Jones et al. (1997, 1999, 2000) interviewed eight Year 3 students and 4 students from each of Years 1 to 5 and used the SOLO model to develop a framework for probabilistic thinking. Following this study, Jones et al. (2000) hypothesised a framework for characterising children’s statistical thinking more broadly with four components—describing data displays, organising and reducing data, representing data, and analysing and interpreting data—each having four levels of response based on SOLO. This framework was validated and slightly modified following interviews with 20 students across grades 1 to 5 in the USA. Nisbet (2002; Nisbet et al., 2003) used this framework to consider the differences and difficulties that students had representing categorical and numerical data, finding that numerical data were more difficult for students in primary years to organise.

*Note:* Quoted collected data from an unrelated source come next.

-- ==== Sys2Proof/Tests/Slice0.lean ====
section
/-! SUPPORT. Tests. Expected values are those of spec/95_test_vectors.md (its vector is named beside each test)
or are worked out by hand from the rule named. The theorems `test_witness_…` show, for each statement of
Certificates/Slice0/Obligations.lean that has hypotheses, concrete values that meet them together. -/

namespace Sys2Proof.Machine.Tests

/-! ### What the package accepts (R121, R42; V-CACHE-9) -/

theorem test_wf_size_not_a_multiple : Geometry.legal ⟨4, 1, 3⟩ = false := by decide
theorem test_wf_size_below_one_row : Geometry.legal ⟨2, 2, 2⟩ = false := by decide
theorem test_wf_size_zero : Geometry.legal ⟨0, 1, 1⟩ = false := by decide
theorem test_wf_assoc_zero : Geometry.legal ⟨4, 0, 2⟩ = false := by decide
theorem test_wf_block_zero : Geometry.legal ⟨4, 1, 0⟩ = false := by decide
theorem test_wf_size_five : Geometry.legal ⟨5, 2, 2⟩ = false := by decide
theorem test_wf_second_level_illegal : CoreConfig.legal ⟨.two ⟨2, 1, 1⟩ ⟨4, 1, 3⟩, []⟩ = false := by decide
theorem test_wf_first_level_illegal : CoreConfig.legal ⟨.two ⟨4, 1, 3⟩ ⟨2, 1, 1⟩, []⟩ = false := by decide
theorem test_wf_legal : (Geometry.legal ⟨1, 1, 1⟩ && Geometry.legal ⟨8192, 1, 1⟩ && Geometry.legal ⟨16384, 1, 16384⟩
    && CoreConfig.legal ⟨.none, [.f5]⟩) = true := by decide
theorem test_wf_image_too_long : imageFits (List.replicate 8193 0) = false := by
  rw [imageFits, List.length_replicate]; decide
theorem test_wf_image_full : imageFits (List.replicate 8192 0) = true := by
  rw [imageFits, List.length_replicate]; decide
theorem test_reset_refuses_geometry :
    State.resetWith ⟨.one ⟨4, 1, 3⟩, []⟩ [] = .error .illegalConfiguration := rfl
theorem test_reset_refuses_image :
    State.resetWith CoreConfig.default (List.replicate 8193 0) = .error .imageTooLong := by
  rw [State.resetWith, test_wf_image_too_long]; rfl

/-- The memory list's canonical form refuses a wrong order, a listed zero, a key outside the space. -/
theorem test_wf_memory : (Memory.wf [(2, 1), (1, 1)], Memory.wf [(1, 0)], Memory.wf [(16384, 1)],
    Memory.wf [(0, 1), (16383, 1)]) = (false, false, false, true) := by decide

/-! ### Decoding (2.1 of the vectors; R52 to R62) -/

/-- V-DEC-2 to V-DEC-6. -/
theorem test_decode_register_arithmetic :
    decode 0b0000010100110000 = .add 1 2 3 ∧ decode 0b0000010100110001 = .sub 1 2 3 ∧
    decode 0b0000010100110010 = .or 1 2 3 ∧ decode 0b0000010100110011 = .and 1 2 3 ∧
    decode 0b0000010100110100 = .slt 1 2 3 := by decide

/-- V-DEC-7, V-DEC-8: bits [9:4] are ignored. -/
theorem test_decode_jr : decode 0b0001110000001000 = .jr 7 ∧ decode 0b0001111111111000 = .jr 7 := by decide

/-- V-DEC-13 to V-DEC-19. -/
theorem test_decode_immediates_and_jumps :
    decode 0b0010000010000101 = .addi 0 1 5 ∧ decode 0b0010010011111111 = .addi 1 1 127 ∧
    decode 0b0100000000000011 = .j 3 ∧ decode 0b0101111111111111 = .j 8191 ∧
    decode 0b0110000000001010 = .jal 10 := by decide

/-- V-DEC-20 to V-DEC-27. -/
theorem test_decode_memory_and_compare :
    decode 0b1000010100000100 = .lw 1 2 4 ∧ decode 0b1010010101111111 = .sw 1 2 127 ∧
    decode 0b1100010100000010 = .jeq 1 2 2 ∧ decode 0b1100010001111110 = .jeq 1 0 126 ∧
    decode 0b1110010100001010 = .slti 1 2 10 ∧ decode 0b1111111111111111 = .slti 7 7 127 := by decide

/-- V-DEC-9 to V-DEC-12 and R60: the ten unused codes, register fields at all ones, zero and between. -/
theorem test_decode_invalid :
    decode 0b0000000000000101 = .invalidF5 ∧ decode 0b0001111111110110 = .invalidF6 ∧
    decode 0b0000010100110111 = .invalidF7 ∧ decode 0b0000000000001001 = .invalidF9 ∧
    decode 0b0000010100111010 = .invalidF10 ∧ decode 0b0001110000001011 = .invalidF11 ∧
    decode 0b0000001110001100 = .invalidF12 ∧ decode 0b0000000001111101 = .invalidF13 ∧
    decode 0b0000010000011110 = .invalidF14 ∧ decode 0b0001111111111111 = .invalidF15 := by decide

/-- V-DEC-23: the raw fields of a branch word. -/
theorem test_decode_fields : fields 0xC502 = ⟨6, 1, 2, 0, 2, 2, 1282, 2⟩ := by decide

/-- S3, the source's own vector. -/
theorem test_sign_extension : sext16 0x40 = 0xFFC0 ∧ sext16 0x3F = 0x003F := by decide

/-- Only the bits the table gives are read. -/
theorem test_decode_table_word : decodeTableWord 16 0x10531 = some (.sub 1 2 3) := by decide

/-! ### One step -/

/-- A running engine under the default configuration, with one instruction word at `pc`. -/
def machineAt (pc : Addr) (w : Word) (x : RegFile) : State :=
  ({ State.reset with pc := pc, x := x } : State).withFetchWord 16 w.toNat

/-- Registers 1, 2 and 7; the others 0. -/
def regs (r1 r2 r7 : Word) : RegFile := { RegFile.zero with r1 := r1, r2 := r2, r7 := r7 }

/-- A running engine at cell 0 with word `w`, `x[1] = 6`, `x[2] = 6` and the cache of a configuration. -/
def cached (cfg : CacheConfig) (w : Word) : State := { machineAt 0 w (regs 6 6 0) with cache := Hierarchy.reset cfg }

/-- The next state, where a step answers one. -/
def nextOf (s : State) : Option State :=
  match step s with
  | .next t => some t
  | .fault _ => none
  | .refused _ => none

/-- Register `r`, `pc` and `run` after one step. -/
def shows (s : State) (r : RegIdx) : Option (Word × Addr × RunState) :=
  (nextOf s).map fun t => (t.reg r, t.pc, t.run)

/-- V-ALU-2. -/
theorem test_add_wraps : shows (machineAt 10 0x0530 (regs 0xFFFF 1 0)) 3 = some (0, 11, .running) := by decide
/-- V-EXEC-4: a source is the destination. -/
theorem test_add_onto_itself : shows (machineAt 0 0x0490 (regs 0x8001 0 0)) 1 = some (2, 1, .running) := by decide
/-- V-ALU-4: the left operand is `rA`. -/
theorem test_sub_wraps : shows (machineAt 10 0x0531 (regs 0 1 0)) 3 = some (0xFFFF, 11, .running) := by decide
/-- V-ALU-8. -/
theorem test_sub_order : shows (machineAt 10 0x0531 (regs 0xF0F0 0x0FF0 0)) 3 = some (0xE100, 11, .running) := by decide
/-- V-ALU-8. -/
theorem test_or : shows (machineAt 10 0x0532 (regs 0xF0F0 0x0FF0 0)) 3 = some (0xFFF0, 11, .running) := by decide
/-- V-ALU-8. -/
theorem test_and : shows (machineAt 10 0x0533 (regs 0xF0F0 0x0FF0 0)) 3 = some (0x00F0, 11, .running) := by decide
/-- V-ALU-5: unsigned. -/
theorem test_slt_unsigned : shows (machineAt 10 0x0534 (regs 0x7FFF 0x8000 0)) 3 = some (1, 11, .running) := by decide
/-- V-ALU-6. -/
theorem test_slt_order : shows (machineAt 10 0x0534 (regs 0x8000 0x7FFF 0)) 3 = some (0, 11, .running) := by decide
/-- V-IMM-6. -/
theorem test_addi_negative : shows (machineAt 0 0x257F (regs 0x8000 0 0)) 2 = some (0x7FFF, 1, .running) := by decide
/-- V-EXEC-3: register 0 as the destination. -/
theorem test_addi_to_zero : shows (machineAt 0 0x2005 RegFile.zero) 0 = some (0, 1, .running) := by decide
/-- V-IMM-11: "-1" is 65535. -/
theorem test_slti_extends_then_unsigned : shows (machineAt 0 0xE57F (regs 5 0 0)) 2 = some (1, 1, .running) := by decide
/-- V-IMM-9: equal is not less. -/
theorem test_slti_equal : shows (machineAt 0 0xE50A (regs 10 0 0)) 2 = some (0, 1, .running) := by decide
/-- V-CT-2. -/
theorem test_j_halts : shows (machineAt 3 0x4003 RegFile.zero) 0 = some (0, 3, .halted) := by decide
/-- V-CT-4. -/
theorem test_j_far : shows (machineAt 5 0x5FFF RegFile.zero) 0 = some (0, 8191, .running) := by decide
/-- V-CT-6: the link at the last cell is not reduced. -/
theorem test_jal_link : shows (machineAt 8191 0x6005 RegFile.zero) 7 = some (0x2000, 5, .running) := by decide
/-- V-CT-7 (D13). -/
theorem test_jal_halts_with_link : shows (machineAt 6 0x6006 RegFile.zero) 7 = some (7, 6, .halted) := by decide
/-- V-CT-9. -/
theorem test_jr_low_bits : shows (machineAt 12 0x1C08 (regs 0 0 0xE005)) 7 = some (0xE005, 5, .running) := by decide
/-- V-CT-10. -/
theorem test_jr_halts : shows (machineAt 0 0x1C08 (regs 0 0 0x2000)) 7 = some (0x2000, 0, .halted) := by decide
/-- V-CT-20. -/
theorem test_jeq_wraps_back : shows (machineAt 0 0xC540 RegFile.zero) 0 = some (0, 8129, .running) := by decide
/-- V-CT-24: not taken at the last cell. -/
theorem test_jeq_not_taken : shows (machineAt 8191 0xC502 (regs 1 2 0)) 0 = some (0, 0, .running) := by decide
/-- V-LS-3: the address wraps. -/
theorem test_lw_wraps : shows ((machineAt 20 0x8500 (regs 0x2003 0 0)).storeCell 3 0x0042) 2 = some (0x0042, 21, .running) := by
  decide
/-- V-LS-5 (D27): the event and the update happen although the value is discarded. -/
theorem test_lw_to_zero_queries :
    (cached (.one ⟨2, 1, 1⟩) 0x8000).stepEvents = [⟨.L1, .miss, 0, 0, 0⟩] ∧
    (nextOf (cached (.one ⟨2, 1, 1⟩) 0x8000)).map (fun t => (t.reg 0, t.cache)) =
      some (0, .one ⟨⟨2, 1, 1⟩, [[⟨true, 0, 0⟩], [⟨false, 0, 0⟩]]⟩) := by decide
/-- V-LS-2: both bytes land in the one cell. -/
theorem test_sw : (nextOf (machineAt 20 0xA57F (regs 0x0100 0xCAFE 0))).map
    (fun t => (memRead t.mem 255, memRead t.mem 254, memRead t.mem 256, t.pc)) = some (0xCAFE, 0, 0, 21) := by decide
/-- V-LS-6: a store to its own cell. -/
theorem test_sw_own_cell : (nextOf (machineAt 9 0xA500 (regs 9 0x4000 0))).map
    (fun t => (memRead t.mem 9, t.pc, t.run)) = some (0x4000, 10, .running) := by decide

Extensions of the model over the years have added to the usefulness of the model by acknowledging multimodal functioning (Biggs & Collis, 1991; Collis & Romberg, 1991), where there is interaction between two modes and there can be U-M-R progressions in each. In the case of school students, this is most likely related to the IK and CS modes, with observations in particular of IK support (often visual) for CS responses (e.g. Watson & Collis, 1994). More recently working with students’ responses to chance questions, Groth et al. (2021) also found it useful to explore two distinct U-M-R progressions within the IK mode, depending on whether the response (or support) was within the context of the statistical response expected in the CS mode (normative compatible) or not (normative incompatible). These studies (Groth et al., 2021; Watson & Collis, 1994) were related to outcomes of chance events being explained by interviewees. For example, it was useful to distinguish the IK support that supported a CS response, such as discussing how a coin is tossed, from the support that did not advance statistical understanding, such as expressing a superstition about the outcome. The SOLO model and its adaptations over the years have continued to be useful in analysing the learning outcomes from students undertaking statistical investigations.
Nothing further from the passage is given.